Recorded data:
/-! ## Transparent clock (R407 to R409) -/

/-- TC_FORWARD: a message from one Ethernet port goes out of the other after a residence of `residence` units, with its FCS; `up` says whether
the egress link is up. No other frame is forwarded (R407). -/
def Tu.tcForward (m : PtpMsg) (residence : Nat) (up : Bool) (b : Block) : Block :=
  let q := 1 - m.ethPort
  let ours (d : Nat) : Bool := b.bit R.tuTcCtl d && (b.inst d).dom == m.domain
  if m.start.isNone || !b.bit R.tuTcCtl 31 || decide (1 < m.ethPort) || !(ours 0 || ours 1) || b.funcOff (0x300 + m.ethPort) then b
  else if !up || b.funcMode (0x300 + q) != 1 || decide (80000 < residence) then b.bump R.tuTcDropCnt
  else
    let two := m.kind == 0 && m.twoStep || m.kind == 1
    let adds := m.kind == 0 && !m.twoStep || m.kind == 2
    let b := (b.bump R.tuTcFwdCnt)
    let b := if two then b.bump R.tuTc2stepCnt else b
    let m := if adds then m.correct (8192 * (residence : Int)) else m
    b.emit (.eth q (m.frame ++ m.fcs))

/-! ## Time toward the fabric (R410, R411) -/

/-- The payload of a TIME_MSG (Table 15-4). -/
def Block.timePayload (b : Block) : List Byte :=
  let gm := (b.inst b.selected).gm
  let t := (b.localTime + Bits.toInt 16 (b.fld R.tuFabTxAdj 15 0)).toNat
  let flags := Bits.ofBool b.timeValid + 2 * b.fld R.tuStat 30 30 + 4 * b.fld R.tuStat 29 29 + 8 * b.selected +
    16 * Bits.ofBool (gm.any (·.leap61)) + 32 * Bits.ofBool (gm.any (·.leap59))
  Bits.leBytes 1 1 ++ Bits.leBytes 1 flags ++ Bits.leBytes 2 ((gm.map fun g => g.utc.toNat).getD 0) ++ Bits.leBytes 4 0 ++
  Bits.leBytes 6 (t / second) ++ Bits.leBytes 2 (t % 8) ++ Bits.leBytes 4 (t % second / 8) ++
  Bits.leBytes 8 ((gm.map fun g => g.gmId.toNat).getD 0) ++ Bits.leBytes 2 ((gm.map (·.steps)).getD 0 + 1) ++ Bits.leBytes 2 0

/-- A time message leaves on a fabric port in TU_FAB_PORTS, or waits for credits of class 0 (R78, R407, R410, log entry 71). -/
def Tu.timeMsgOn (b : Block) (p : Nat) : Block :=
  let wait (on : Bool) (b : Block) : Block := b.onTu fun t => { t with msgWait := t.msgWait.filter (· != p) ++ if on then [p] else [] }
  if !b.portUp p || !b.bit R.tuFabPorts p then wait false b
  else
    let n := AMap.getD b.tu.msgSeq p 0
    let pkt := { Fif.packet 0x40 0xFFFFFF 0 0 0 0 0 false 0xFFFF 0 32 b.timePayload with spraySeq := BitVec.ofNat 32 n }
    if b.cred p 0 < Fif.flits pkt.payload.length then wait true b
    else
      let b := (wait false b).onTu fun t => { t with msgSeq := AMap.set t.msgSeq p ((n + 1) % 2 ^ 32) }
      (b.txOn p false ⟨pkt.seal, false, true, none, none⟩).bump R.tuFabMsgCnt

/-- Time messages that wait for credits leave as they come; the payload is written as a message leaves. Run at the end of each row. -/
def Block.timeSettle (b : Block) : Block := if b.locked then b else b.tu.msgWait.foldl Tu.timeMsgOn b

/-- TIME_MSG_SEND: at each interval, a time message on every enabled fabric port that is up. -/
def Tu.timeMsg (b : Block) : Block :=
  if b.now < b.tu.msgAt ∨ b.locked then b
  else
    let b := b.onTu fun t => { t with msgAt := b.now + Tu.interval (Bits.toInt 4 (b.fld R.tuFabCfg 3 0)) }
    (List.range 32).foldl Tu.timeMsgOn b

/-! ## Pulses (R412 to R414) -/

/-- 10^12 units × 8: 1,000 s. -/
abbrev pulseMax : Nat := 8000000000000

/-- PULSE_SET (R412, R413): of a RUNNING output it takes effect when the current pulse ends, else it is stored. -/
def Tu.pulseSet (id : Nat) (r : Req) (b : Block) : Block :=
  let n := r.a2
  let mode := r.u 48 1
  let period := r.u 32 8
  let width := r.u 40 8
  let start : Int := ((r.a0 * 1000000000 + r.a1) * 8 + r.u 50 1 : Nat)
  Ci.check8 id r [(32, mode == 2 && decide (period < 800 ∨ pulseMax < period)), (40, decide (width < 80)),
      (32, mode == 2 && decide (period < width + 80)), (40, mode == 1 && decide (pulseMax < width)),
      (16, decide (start < b.localTime + 8000000)),
      (16, decide (2 ^ 48 ≤ r.a0)), (24, decide (999999999 < r.a1)), (28, decide (3 < n)), (48, decide (2 < mode)), (49, decide (1 < r.u 49 1)),
      (50, decide (7 < r.u 50 1)), (51, r.nz 51 13)] (fun b =>
    let p : Pulse := ⟨mode, start, period, width, r.u 49 1 == 1⟩
    let b := b.poPassed n
    let x := b.po n
    let x := if x.active ∨ b.funcMode (0x500 + n) ≠ 1 then { x with next := some p } else x.take p b.localTime
    (b.setPo n x).ok id 0) b

/-- PULSE_EDGE of an output: the edge that its programme places at or before the present local time (R413). -/
def Tu.pulseEdge (n : Nat) (b : Block) : Block :=
  let x := b.po n
  let t := b.localTime
  if 3 < n ∨ !b.poRuns n ∨ x.prog.mode = 0 ∧ !x.active then b
  else if x.active then
    let stop := x.edge + (x.prog.width : Int)
    if t < stop then b
    else
      let b := b.emit (.pulse n x.prog.low stop)
      b.setPo n (b.pulseOver n t x)
  else if b.funcMode (0x500 + n) = 2 ∨ t < x.edge then b
  else (b.emit (.pulse n (!x.prog.low) x.edge)).setPo n { x with active := true }

/-- A pulse output begins to run: a one-shot whose start has passed is missed (R414), a programme that was stored takes effect (R413), and a
periodic one in force goes on with its first edge that is still to come and was not yet emitted. -/
def Block.poRun (n : Nat) (b : Block) : Block :=
  let b := b.poMissed n
  let x := b.po n
  let t := b.localTime
  match x.next with
  | some p => b.setPo n (x.take p t)
  | none => if x.prog.mode = 2 then b.setPo n { x with k := max x.k (x.take x.prog t).k } else b

/-- The current pulse of an output has ended. -/
def Block.poDrained (b : Block) (n : Nat) : Bool := !(b.po n).active

/-! ## Inputs and the offset measurement (R415, R416) -/

/-- OFFSET_MEASURE (R416). -/
def Tu.offsetMeasure (id : Nat) (r : Req) (b : Block) : Block :=
  let exp : Int := ((r.a0 * 1000000000 + r.a1) * 8 + r.u 32 1 : Nat)
  Ci.check8 id r [(16, decide (2 ^ 48 ≤ r.a0)), (24, decide (999999999 < r.a1)), (28, decide (1 < r.a2)), (32, decide (7 < r.u 32 1)), (33, r.nz 33 31)] (fun b =>
    if (AMap.get? b.tu.meas r.a2).isSome then b.done id St.busy 0
    else b.onTu fun t => { t with meas := AMap.set t.meas r.a2 ⟨id, exp, 0⟩ }) b

/-- How far local time, without the steps since dispatch, lies behind the expected time of an OFFSET_MEASURE (R416). -/
def Block.measAhead (b : Block) (m : OffMeas) : Int := m.exp - (b.localTime - m.steps)

/-- OFFSET_MEASURE_TIMEOUT: no edge came by the end of a window. -/
def Tu.offsetTimeout (b : Block) : Block :=
  let late := b.tu.meas.filter fun e => decide (b.measAhead e.2 < -(second : Int))
  late.foldl (fun b e => (b.onTu fun t => { t with meas := AMap.erase t.meas e.1 }).done e.2.cmd St.timeout 0) b

/-- PULSE_INPUT_EDGE: an edge of an input is timestamped, measured and dropped when the FIFO is full. -/
def Tu.inputEdge (i : Nat) (rising : Bool) (b : Block) : Block :=
  let e := b.fld (R.tuPiCtl i) 2 1
  if 1 < i ∨ !Bits.bit e (if rising then 0 else 1) then b
  else
    let t := b.localTime
    let q := AMap.getD b.tu.fifo i []
    let b := if b.bit (R.tuPiCtl i) 0 then
        (if q.length < 16 then b.onTu fun u => { u with fifo := AMap.set u.fifo i (q ++ [t]) } else b.bump (R.tuPiOvfCnt i))
      else b
    match AMap.get? b.tu.meas i with
    | some m => if (b.measAhead m).natAbs ≤ second then
        (b.onTu fun u => { u with meas := AMap.erase u.meas i }).complete m.cmd ⟨St.ok, 0, 0, Bits.ofInt 64 (t - m.exp), Bits.ofInt 48 (t / second)⟩ else b
    | none => b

▶ **Problem to solve**
Working from the data above, extract solely the lines from the one containing "x.prog.mode = 2" through the one containing "m).natAbs ≤ second then", exactly as they appear, both included.

▶ **Result below**
  | none => if x.prog.mode = 2 then b.setPo n { x with k := max x.k (x.take x.prog t).k } else b

/-- The current pulse of an output has ended. -/
def Block.poDrained (b : Block) (n : Nat) : Bool := !(b.po n).active

/-! ## Inputs and the offset measurement (R415, R416) -/

/-- OFFSET_MEASURE (R416). -/
def Tu.offsetMeasure (id : Nat) (r : Req) (b : Block) : Block :=
  let exp : Int := ((r.a0 * 1000000000 + r.a1) * 8 + r.u 32 1 : Nat)
  Ci.check8 id r [(16, decide (2 ^ 48 ≤ r.a0)), (24, decide (999999999 < r.a1)), (28, decide (1 < r.a2)), (32, decide (7 < r.u 32 1)), (33, r.nz 33 31)] (fun b =>
    if (AMap.get? b.tu.meas r.a2).isSome then b.done id St.busy 0
    else b.onTu fun t => { t with meas := AMap.set t.meas r.a2 ⟨id, exp, 0⟩ }) b

/-- How far local time, without the steps since dispatch, lies behind the expected time of an OFFSET_MEASURE (R416). -/
def Block.measAhead (b : Block) (m : OffMeas) : Int := m.exp - (b.localTime - m.steps)

/-- OFFSET_MEASURE_TIMEOUT: no edge came by the end of a window. -/
def Tu.offsetTimeout (b : Block) : Block :=
  let late := b.tu.meas.filter fun e => decide (b.measAhead e.2 < -(second : Int))
  late.foldl (fun b e => (b.onTu fun t => { t with meas := AMap.erase t.meas e.1 }).done e.2.cmd St.timeout 0) b

/-- PULSE_INPUT_EDGE: an edge of an input is timestamped, measured and dropped when the FIFO is full. -/
def Tu.inputEdge (i : Nat) (rising : Bool) (b : Block) : Block :=
  let e := b.fld (R.tuPiCtl i) 2 1
  if 1 < i ∨ !Bits.bit e (if rising then 0 else 1) then b
  else
    let t := b.localTime
    let q := AMap.getD b.tu.fifo i []
    let b := if b.bit (R.tuPiCtl i) 0 then
        (if q.length < 16 then b.onTu fun u => { u with fifo := AMap.set u.fifo i (q ++ [t]) } else b.bump (R.tuPiOvfCnt i))
      else b
    match AMap.get? b.tu.meas i with
    | some m => if (b.measAhead m).natAbs ≤ second then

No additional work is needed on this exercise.